Genetics, Health and Integrative Medicine

DNA and genetic research has become a topic of great interest in the 21st century. DNA forms the basis of all living things, and plays a vital role in the development of chronic disease. Genetic testing is the study of DNA, and is used to identify variations in genes and genetic expression. Genetic testing can help health specialists understand and solve many of the health issues we face today. 

The way in which our genes are expressed influence our susceptibility to the onset of genetic disorders like cystic fibrosis, heart disease, etc. This article will take a deeper look into the genetic variabilities that affect our health status as individuals, as well as the tools used to identify these predispositions.

What is DNA?

DNA molecules are composed of 2 polynucleotide chains that wrap around proteins called histones to form a double helix. DNA is the centre for information that contains the code holding instructions for biological functioning, development, growth and reproduction. 
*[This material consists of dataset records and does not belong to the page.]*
-- ==== Sys2Proof/Machine/Items.lean ====
section
/-! DEFINITION. Items of Cox from token to end (R55–R59, R67, R73–R76, R148–R153, R231, R278, R312, R431): operand tokens,
completions, substitutes and deadlines, by the object that a flow serves; and video frame boundaries (R21). -/

namespace Sys2Proof.Machine

/-- OPERAND_TOKEN (R55–R59, R142): a token for a slot of an item arrives and is recorded; a band token reaches every segment of a
best-effort band. Under REPLAY tokens come only from the record log (R527). -/
def execOperandToken (flow seq slot handle ns : Nat) (s : State) : Host.Outcome State Fault Refusal :=
  s.lift fun d =>
    if d.replay ∨ d.inReset 5 = true then d
    else
      let d := d.atNs ns
      if slot = 0 then
        (d.recordToken (d.flowCrew flow) 0 flow [seq, handle]).bandToken flow seq handle
      else d.tokenIn flow seq slot handle

/-- The picture, band and settings of an encode item. -/
def Dev.bandOfItem (d : Dev) (c : Nat) (i : Item) : Option (EncCfg × Nat × Nat) :=
  (d.encItem? c i.seq).map fun p => let x := p.1.ofNumber i.n; (p.1, x.1, x.2.1)

/-- What a completed item gives, by its object (R75, R141, R150, R231, R278, R312, R431). -/
def Dev.produce (d : Dev) (i : Item) (q : ItemResult) (picture : Option PictureFacts) : Dev :=
  match d.flowObj i.flow with
  | .encPiece c p =>
    match d.bandOfItem c i with
    | none => d
    | some (g, j, b) =>
      if i.floor ≠ 0 then d.pieceFloored c g j b p i.floor (if i.floor = 0x02 then 2 else 0) i.level q
      else if g.live then d.pieceCoded c g i.e j b p i.level q
      else if q.poisoned then d.abandon c g j 0x21
      else d.segCoded c g i p (decide (i.target < d.now)) q
  | .encPkt _ => d
  | .dec c =>
    let free (d : Dev) : Dev := d.releaseOperand i.flow 1 (i.handles.getD 1 0)
    if q.poisoned then (free d).decHeld c i.n 0x17
    else
      match picture with
      | none => (free d).decHeld c i.n 0
      | some f => if i.level = 2 && f.nonRef then (free d).decSkip c i.n else d.decoded c i.n (i.handles.getD 1 0) q f
  | .prog p =>
    match d.prog? p with
    | none => d
    | some x =>
      let k := i.n / x.cfg.strips
      let b := i.n % x.cfg.strips
      if q.poisoned then d.stripHeld p k b else d.stripComposed p k b q.crc
  | .audio g => if q.poisoned then d.audSilence g i.n else d.audBlock g i.n q.crc false
  | .none => d

/-- An item's result when an on-die word that it read could not be corrected: it counts as poisoned (R416). -/
def afterOnDie (q : ItemResult) : ItemResult := { q with poisoned := q.poisoned || decide (0 < q.broken) }

/-- The on-die errors that an item met are counted (R416). -/
def Dev.countOnDie (d : Dev) (q : ItemResult) : Dev :=
  (d.addFld Reg.memOndieErr F.memOndieErr_corrected q.fixed).addFld Reg.memOndieErr F.memOndieErr_uncorrected q.broken

/-- ITEM_COMPLETE (R75, R77, R78, R416, R431): an item in service ends; its unit pauses, and a poisoned item is recorded. -/
def execItemComplete (flow seq : Nat) (result : ItemResult) (picture : Option PictureFacts) (ns : Nat) (s : State) :
    Host.Outcome State Fault Refusal :=
  s.lift fun d =>
    match d.item? flow seq with
    | none => d
    | some i =>
      if i.unit.isNone then d
      else
        let d := (d.atNs ns).countOnDie result
        let result := afterOnDie result
        let d := if result.poisoned then d.record (d.flowCrew flow) 0x08 0 flow [flow, seq] else d
        ((d.leaveUnit i result.cycles).endItem flow seq (i.floor = 0x02)).produce i result picture

/-- What stands in for an item that is not run (R73, R74): an encode band held, of whose floor no command says anything; a slot without a
picture; a held strip; a silent block. A packetiser item, and one of a flow that no object made, give nothing but the CONCEAL of a live flow (R73).
DEDUCED (notes/assumptions/45.md): its object and words. -/
def Dev.standInFor (d : Dev) (i : Item) : Dev :=
  match d.flowObj i.flow with
  | .encPiece c p =>
    match d.bandOfItem c i with
    | none => d
    | some (g, j, b) => d.pieceFloored c g j b p 0x04 0 0 noResult
  | .encPkt c =>
    match d.bandOfItem c i with
    | none => d
    | some (_, j, b) =>
      d.postEvent (d.flowCrew i.flow) .conceal (0x100 + c) [2, (((d.enc? c).map fun x => x.frameOf j).getD j) % 2 ^ 32, pack [(b, 16)], 0]
  | .dec c =>
    (if bitAt i.filled 1 then d.releaseOperand i.flow 1 (i.handles.getD 1 0) else d).decHeld c i.n (if i.isolated then 0x18 else 0)
  | .prog p =>
    match d.prog? p with
    | none => d
    | some x => d.stripHeld p (i.n / x.cfg.strips) (i.n % x.cfg.strips)
  | .audio g => d.audSilence g i.n
  | .none => if i.live then d.postEvent (d.flowCrew i.flow) .conceal 0 [0, i.seq, i.flow, 0] else d

/-- The substitute of an item runs: it is counted and recorded, and the item leaves the store (R73, R76). -/
def Dev.substitute (d : Dev) (i : Item) (how : Nat) : Dev :=
  ((d.countSubst i how).endItem i.flow i.seq true).standInFor i

/-- Whether a live item's substitute action is due: its release deadline has passed while it lacked an operand, or while its isolated
home left it without a unit (R67, R73). A floor pass has none. -/
def Dev.substDue (d : Dev) (i : Item) : Bool :=
  i.live && i.floor == 0 && decide (i.rd < d.now) && i.unit.isNone &&
    (i.readyNo == 0 || i.isolated || d.unitIsolated (d.homeUnitAt i.flow i.e))

/-- SUBST of the flow of an item, as it holds for the item (R81). -/
def Dev.substOf (d : Dev) (i : Item) : Nat := F.coxFlowCfg_subst.get (d.flowCfgAt i.flow i.e)

/-- SUBSTITUTE_ACTION (R73): for an entry of the store, or for an item of which no token has come. -/
def execSubstituteAction (flow seq : Nat) (s : State) : Host.Outcome State Fault Refusal :=
  s.lift fun d =>
    match d.item? flow seq with
    | some i => if d.substDue i then d.substitute i (d.substOf i) else d
    | none =>
      let i := d.newItem flow seq d.now false
      let known := ((d.duesAt flow i.e).map fun l => l.contains seq).getD true
      if d.flowOn flow && (d.gone? flow seq).isNone && known && d.substDue i then d.substitute i (d.substOf i) else d

/-- The floor pass of a live encode item takes the place of its coding (R67, R74): on the unit it occupies, or on one that it waits for
ahead of every other item. -/
def Dev.beginFloor (d : Dev) (i : Item) (status : Nat) (unit : Option Nat) : Dev :=
  d.onItem i.flow i.seq fun x => { x with floor := status, unit := unit, cost := i.floorCost }

/-- An item is ended for its deadline (R74): an encode item goes on with its floor pass, any other runs its substitute. -/
def Dev.endLate (d : Dev) (i : Item) : Dev :=
  match d.flowObj i.flow with
  | .encPiece _ _ => (d.countSubst i 4).beginFloor i 0x02 i.unit
  | _ => (d.leaveUnit i (i.cyclesRun d.nowNs)).substitute i 4

/-- DEADLINE_FINISH (R74): MARGIN_NS before the end of its completion deadline a live item that is in service or on a ready list is
ended; an encode item goes on with its floor pass, any other runs its substitute. -/
def execDeadlineFinish (flow seq : Nat) (s : State) : Host.Outcome State Fault Refusal :=
  s.lift fun d =>
    match d.item? flow seq with
    | none => d
    | some i =>
      if i.live && i.readyNo != 0 && i.floor == 0 && decide (i.cd ≤ d.now) then
        (d.atNs (125000 - d.fld Reg.coxFinishCfg F.coxFinishCfg_marginNs)).endLate i
      else d

/-- BE_TIMEOUT (R75, R150): the deadline of a best-effort item passes while it waits; an encode channel abandons the picture. -/
def execBeTimeout (flow seq : Nat) (s : State) : Host.Outcome State Fault Refusal :=
  s.lift fun d =>
    match d.item? flow seq with
    | none => d
    | some i =>
      if !i.live && i.unit.isNone && decide (i.cd < d.now) then
        let d := [0, 1, 2, 3].foldl (fun d n =>
          if bitAt i.filled n && bitAt i.need n then d.releaseOperand flow n (i.handles.getD n 0) else d) d
        let d := d.endItem flow seq false
        match d.flowObj flow with
        | .encPiece c _ =>
          match d.bandOfItem c i with
          | some (g, j, _) => d.abandon c g j 0x22
          | none => d
        | _ => d
      else d

/-- FRAME_BOUNDARY (R21, R154, R235): frame `k` of a live encode channel or of a decode channel begins in this Stroke. -/
def execFrameBoundary (handle k : Nat) (s : State) : Host.Outcome State Fault Refusal :=
  s.lift fun d =>
    if 0x100 ≤ handle ∧ handle < 0x200 then
      let c := handle - 0x100
      match (d.enc? c).bind fun x => (cfgFor x.cfgs k).map fun p => (x, p.2) with
      | none => d
      | some (x, g) => if g.live ∧ x.first ≤ k ∧ frameStroke g.num g.den k = d.now then d.encFrame c k else d
    else if 0x200 ≤ handle ∧ handle < 0x240 then
      let c := handle - 0x200
      match d.dec? c with
      | none => d
      | some x => if frameStroke x.cfg.num x.cfg.den k = d.now then d.decFrame c k else d
    else d

end Sys2Proof.Machine
end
Chromosomes contain DNA that we find in the nucleus of each cell. Each person has exactly 23 pairs of chromosomes. One pair is the sex chromosomes (X and Y chromosomes), and the other 22 pairs are non-sex (autosomal) chromosomes. Each chromosome is made up of strands of DNA that hold genetic information for coding of biological molecules. This information is vital, as it codes for the production of certain proteins in the body.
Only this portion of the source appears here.